Il avait laissé Tigris pour raccompagner Wein lorsque le prince était reparti vers son point de transit initial afin d’éviter que la nouvelle de leur rencontre clandestine ne s’ébruite.
« Toi, Tigris, et un mystérieux tiers, hein ? On dirait que notre rassemblement va être un sacré spectacle. »
« Vous êtes plutôt détendu, Gruyère », dit Wein en lui jetant un coup d’œil. « Est-ce que vous avez l’intention d’être le vote décisif ? N’oubliez pas que vous faites également partie du Rassemblement des Élus. Si vous regardez les autres s’amuser, vous risquez de vous retrouver sur le menu avant même de vous en rendre compte. »

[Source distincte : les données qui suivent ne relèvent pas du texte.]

theorem State.writeAlc_kept {m : Nat} {s0 : State} {a0} {a1} {a2} {a3} (hm : Sub 18446744069418289192 m) (h0 : Kept m s0 a0) : Kept m s0 (State.writeAlc a0 a1 a2 a3) := by
  unfold State.writeAlc
  split
  · exact h0
  · refine kept_ite ?_ ?_
    · refine State.cfgErr_kept (hm.sub rfl) rfl (hm.bit rfl) ?_
      exact h0
    · extract_lets -merge -useContext +onlyGivenNames a1
      try clear_value a1
      extract_lets -merge -useContext +onlyGivenNames s12
      have k_s12 : Kept m s0 s12 := by
        unfold s12
        refine State.setReg_kept (hm.sub rfl) rfl (hm.all rfl _) ?_
        exact h0
      clear_value s12
      refine State.sendDelta_kept (hm.sub rfl) ?_
      refine State.publish_kept (hm.sub rfl) ?_
      refine State.updPins_kept (hm.sub rfl) ?_
      refine State.evalChan_kept (hm.sub rfl) ?_
      exact k_s12

theorem execAlcConfigWrite_kept {m : Nat} {a0} {a1} {a2} {a3} {a4} {t : State} (hm : Sub 18446744069418420264 m) (h : execAlcConfigWrite a0 a1 a2 a3 a4 = .next t) : Kept m a4 t := by
  rw [live_next h]
  have h4 : Kept m a4 a4 := kept_refl
  refine State.writeBy_kept (hm.sub rfl) ?_ ?_
  · exact h4
  · intro y1 k2
    refine kept_ite ?_ ?_
    · refine State.writeAlc_kept (hm.sub rfl) ?_
      exact k2
    · exact k2

theorem execDinChange_kept {m : Nat} {a0} {a1} {a2} {a3} {t : State} (hm : Sub 915910369511468 m) (h : execDinChange a0 a1 a2 a3 = .next t) : Kept m a3 t := by
  rw [liveAt_next h]
  have h3 : ∀ n, Kept m a3 (a3.advanceNs n) := fun _ => State.advanceNs_kept (hm.sub rfl) kept_refl
  refine kept_ite ?_ ?_
  · exact (h3 _)
  · extract_lets -merge -useContext +onlyGivenNames s11
    try clear_value s11
    extract_lets -merge -useContext +onlyGivenNames s12
    have k_s12 : Kept m a3 s12 := by
      unfold s12
      refine kept_alm (hm.bit rfl) ?_
      exact (h3 _)
    clear_value s12
    refine State.almAll_kept (hm.sub rfl) ?_
    refine State.event_kept (hm.sub rfl) ?_
    exact k_s12

theorem State.writeDincfg_kept {m : Nat} {s0 : State} {a0} {a1} (hm : Sub 915910369511464 m) (h0 : Kept m s0 a0) : Kept m s0 (State.writeDincfg a0 a1) := by
  unfold State.writeDincfg
  extract_lets -merge -useContext +onlyGivenNames s11
  have k_s11 : Kept m s0 s11 := by
    unfold s11
    refine State.plainWrite_kept (hm.sub rfl) rfl (hm.bit rfl) rfl (hm.bit rfl) ?_
    exact h0
  clear_value s11
  refine State.almAll_kept (hm.sub rfl) ?_
  refine kept_alm (hm.bit rfl) ?_
  exact k_s11

theorem State.almClear_kept {m : Nat} {s0 : State} {a0} (hm : Sub 2048 m) (h0 : Kept m s0 a0) : Kept m s0 (State.almClear a0) := by
  unfold State.almClear
  extract_lets -merge -useContext +onlyGivenNames s11
  try clear_value s11
  extract_lets -merge -useContext +onlyGivenNames s12
  try clear_value s12
  extract_lets -merge -useContext +onlyGivenNames s13
  have k_s13 : Kept m s0 s13 := by
    unfold s13
    refine kept_foldl ?_ ?_
    · exact h0
    · intro x6 y4 k5
      extract_lets -merge -useContext +onlyGivenNames subs7
      try clear_value subs7
      extract_lets -merge -useContext +onlyGivenNames s28
      have k_s28 : Kept m s0 s28 := by
        unfold s28
        refine State.setChan_kept (hm.sub rfl) ?_
        exact k5
      clear_value s28
      extract_lets -merge -useContext +onlyGivenNames cs9
      try clear_value cs9
      extract_lets -merge -useContext +onlyGivenNames on10
      try clear_value on10
      refine State.setChan_kept (hm.sub rfl) ?_
      exact k_s28
  clear_value s13
  refine State.updPins_kept (hm.sub rfl) ?_
  exact k_s13


end Sys2Proof.Machine
end

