theorem addBody_kept {m : Nat} {s0 : State} {a0} {a1} {a2} (hm : Sub 281475044868288 m) (h2 : Kept m s0 a2) : Kept m s0 ((addBody a0 a1 a2).1) := by
  unfold addBody
  extract_lets -merge -useContext +onlyGivenNames e1
  try clear_value e1
  extract_lets -merge -useContext +onlyGivenNames replace2
  extract_lets -merge -useContext +onlyGivenNames last3
  try clear_value last3
  extract_lets -merge -useContext +onlyGivenNames telem4
  try clear_value telem4
  refine kept_ite_fst ?_ ?_
  · refine kept_mkp_fst ?_
    exact h2
  · refine kept_ite_fst ?_ ?_
    · refine kept_mkp_fst ?_
      exact h2
    · refine kept_ite_fst ?_ ?_
      · extract_lets -merge -useContext +onlyGivenNames vs5
        try clear_value vs5
        extract_lets -merge -useContext +onlyGivenNames same6
        try clear_value same6
        refine kept_ite_fst ?_ ?_
        · refine kept_mkp_fst ?_
          exact h2
        · extract_lets -merge -useContext +onlyGivenNames new7
          try clear_value new7
          extract_lets -merge -useContext +onlyGivenNames s18
          have k_s18 : Kept m s0 s18 := by
            unfold s18
            refine kept_foldl ?_ ?_
            · exact h2
            · intro x11 y9 k10
              extract_lets -merge -useContext +onlyGivenNames fresh12
              try clear_value fresh12
              refine kept_ing (hm.bit rfl) ?_
              exact k10
          clear_value s18
          refine kept_mkp_fst ?_
          refine State.sendDelta_kept (hm.sub rfl) ?_
          exact k_s18
      · refine kept_ite_fst ?_ ?_
        · refine kept_mkp_fst ?_
          exact h2
        · refine kept_ite_fst ?_ ?_
          · refine kept_mkp_fst ?_
            refine State.sendDelta_kept (hm.sub rfl) ?_
            exact h2
          · extract_lets -merge -useContext +onlyGivenNames has13
            try clear_value has13
            split
            · refine kept_mkp_fst ?_
              exact h2
            · refine kept_ite_fst ?_ ?_
              · refine kept_mkp_fst ?_
                exact h2
              · refine kept_mkp_fst ?_
                refine State.sendDelta_kept (hm.sub rfl) ?_
                refine State.addStream_kept (hm.sub rfl) ?_
                exact h2

theorem State.sourceAdd_kept {m : Nat} {s0 : State} {a0} {a1} {a2} {a3} (hm : Sub 914798056833224 m) (h0 : Kept m s0 a0) : Kept m s0 (State.sourceAdd a0 a1 a2 a3) := by
  unfold State.sourceAdd
  refine State.hostCmd_kept (hm.sub rfl) ?_ ?_
  · exact h0
  · intro y1 k2
    refine addBody_kept (hm.sub rfl) ?_
    exact k2

theorem execSourceAdd_kept {m : Nat} {a0} {a1} {a2} {a3} {t : State} (hm : Sub 914798056833224 m) (h : execSourceAdd a0 a1 a2 a3 = .next t) : Kept m a3 t := by
  rw [live_next h]
  have h3 : Kept m a3 a3 := kept_refl
  refine State.sourceAdd_kept (hm.sub rfl) ?_
  exact h3

theorem State.dropStream_kept {m : Nat} {s0 : State} {a0} {a1} (hm : Sub 192 m) (h0 : Kept m s0 a0) : Kept m s0 (State.dropStream a0 a1) := by
  unfold State.dropStream
  extract_lets -merge -useContext +onlyGivenNames keep1
  try clear_value keep1
  extract_lets -merge -useContext +onlyGivenNames s12
  try clear_value s12
  extract_lets -merge -useContext +onlyGivenNames s13
  have k_s13 : Kept m s0 s13 := by
    unfold s13
    refine State.freshStream_kept (hm.sub rfl) ?_
    refine kept_ing (hm.bit rfl) ?_
    exact h0
  clear_value s13
  extract_lets -merge -useContext +onlyGivenNames s24
  try clear_value s24
  extract_lets -merge -useContext +onlyGivenNames s25
  have k_s25 : Kept m s0 s25 := by
    unfold s25
    refine kept_ite ?_ ?_
    · refine kept_ing (hm.bit rfl) ?_
      exact k_s13
    · exact k_s13
  clear_value s25
  refine State.freeDesc_kept (hm.sub rfl) ?_
  exact k_s25

theorem removeBody_kept {m : Nat} {s0 : State} {a0} {a1} {a2} {a3} (hm : Sub 281509337497792 m) (h3 : Kept m s0 a3) : Kept m s0 ((removeBody a0 a1 a2 a3).1) := by
  unfold removeBody
  extract_lets -merge -useContext +onlyGivenNames e1
  try clear_value e1
  extract_lets -merge -useContext +onlyGivenNames last2
  try clear_value last2
  refine kept_ite_fst ?_ ?_
  · refine kept_mkp_fst ?_
    exact h3
  · refine kept_ite_fst ?_ ?_
    · refine kept_mkp_fst ?_
      exact h3
    · extract_lets -merge -useContext +onlyGivenNames gone3
      try clear_value gone3
      refine kept_ite_fst ?_ ?_
      · refine kept_mkp_fst ?_
        exact h3
      · extract_lets -merge -useContext +onlyGivenNames s14
        have k_s14 : Kept m s0 s14 := by
          unfold s14
          refine kept_ite ?_ ?_
          · refine kept_foldl ?_ ?_
            · exact h3
            · intro x7 y5 k6
              refine kept_ing (hm.bit rfl) ?_
              exact k6
          · refine kept_foldl ?_ ?_
            · exact h3
            · intro x10 y8 k9
              refine State.dropStream_kept (hm.sub rfl) ?_
              exact k9
        clear_value s14
        extract_lets -merge -useContext +onlyGivenNames s211
        try clear_value s211
        extract_lets -merge -useContext +onlyGivenNames s212
        have k_s212 : Kept m s0 s212 := by
          unfold s212
          refine kept_ing (hm.bit rfl) ?_
          exact k_s14
        clear_value s212
        refine kept_mkp_fst ?_
        refine State.sendDelta_kept (hm.sub rfl) ?_
        refine State.setFld_kept (hm.sub rfl) rfl (hm.bit rfl) ?_
        exact k_s212

theorem State.sourceRemove_kept {m : Nat} {s0 : State} {a0} {a1} {a2} {a3} (hm : Sub 914832349462728 m) (h0 : Kept m s0 a0) : Kept m s0 (State.sourceRemove a0 a1 a2 a3) := by
  unfold State.sourceRemove
  refine State.hostCmd_kept (hm.sub rfl) ?_ ?_
  · exact h0
  · intro y1 k2
    refine removeBody_kept (hm.sub rfl) ?_
    exact k2

theorem execSourceRemove_kept {m : Nat} {a0} {a1} {a2} {a3} {t : State} (hm : Sub 914832349462728 m) (h : execSourceRemove a0 a1 a2 a3 = .next t) : Kept m a3 t := by
  rw [live_next h]
  have h3 : Kept m a3 a3 := kept_refl
  refine State.sourceRemove_kept (hm.sub rfl) ?_
  exact h3

theorem State.drained_kept {m : Nat} {s0 : State} {a0} {a1} (hm : Sub 633357371703368 m) (h0 : Kept m s0 a0) : Kept m s0 (State.drained a0 a1) := by
  unfold State.drained
  split
  · exact h0
  · extract_lets -merge -useContext +onlyGivenNames rest1
    try clear_value rest1
    extract_lets -merge -useContext +onlyGivenNames s12
    try clear_value s12
    extract_lets -merge -useContext +onlyGivenNames s13
    have k_s13 : Kept m s0 s13 := by
      unfold s13
      refine kept_ing (hm.bit rfl) ?_
      exact h0
    clear_value s13
    refine State.completeDelta_kept (hm.sub rfl) ?_
    refine State.setFld_kept (hm.sub rfl) rfl (hm.bit rfl) ?_
    exact k_s13

theorem execSourceRemoveDrained_kept {m : Nat} {a0} {a1} {a2} {t : State} (hm : Sub 633357371703372 m) (h : execSourceRemoveDrained a0 a1 a2 = .next t) : Kept m a2 t := by
  rw [liveAt_next h]
  have h2 : ∀ n, Kept m a2 (a2.advanceNs n) := fun _ => State.advanceNs_kept (hm.sub rfl) kept_refl
  refine State.drained_kept (hm.sub rfl) ?_
  exact (h2 _)


end Sys2Proof.Machine
end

Ces paroles incendiaires accentuèrent le sourire de Gruyère.
« Dans ce monde, les vies les plus gratifiantes s’amusent à se mettre en danger. Et n’oublie pas, Prince Wein. Le jour où je te ferais payer pour mon récent échec est plus tôt que tu ne le penses — . »
C’est ainsi que la réunion se termina de manière pacifique. Le lendemain, les groupes de Wein et de Gruyère se mirent en route pour Lushan, où les bêtes attendaient devant eux, pensant à leur querelle secrète.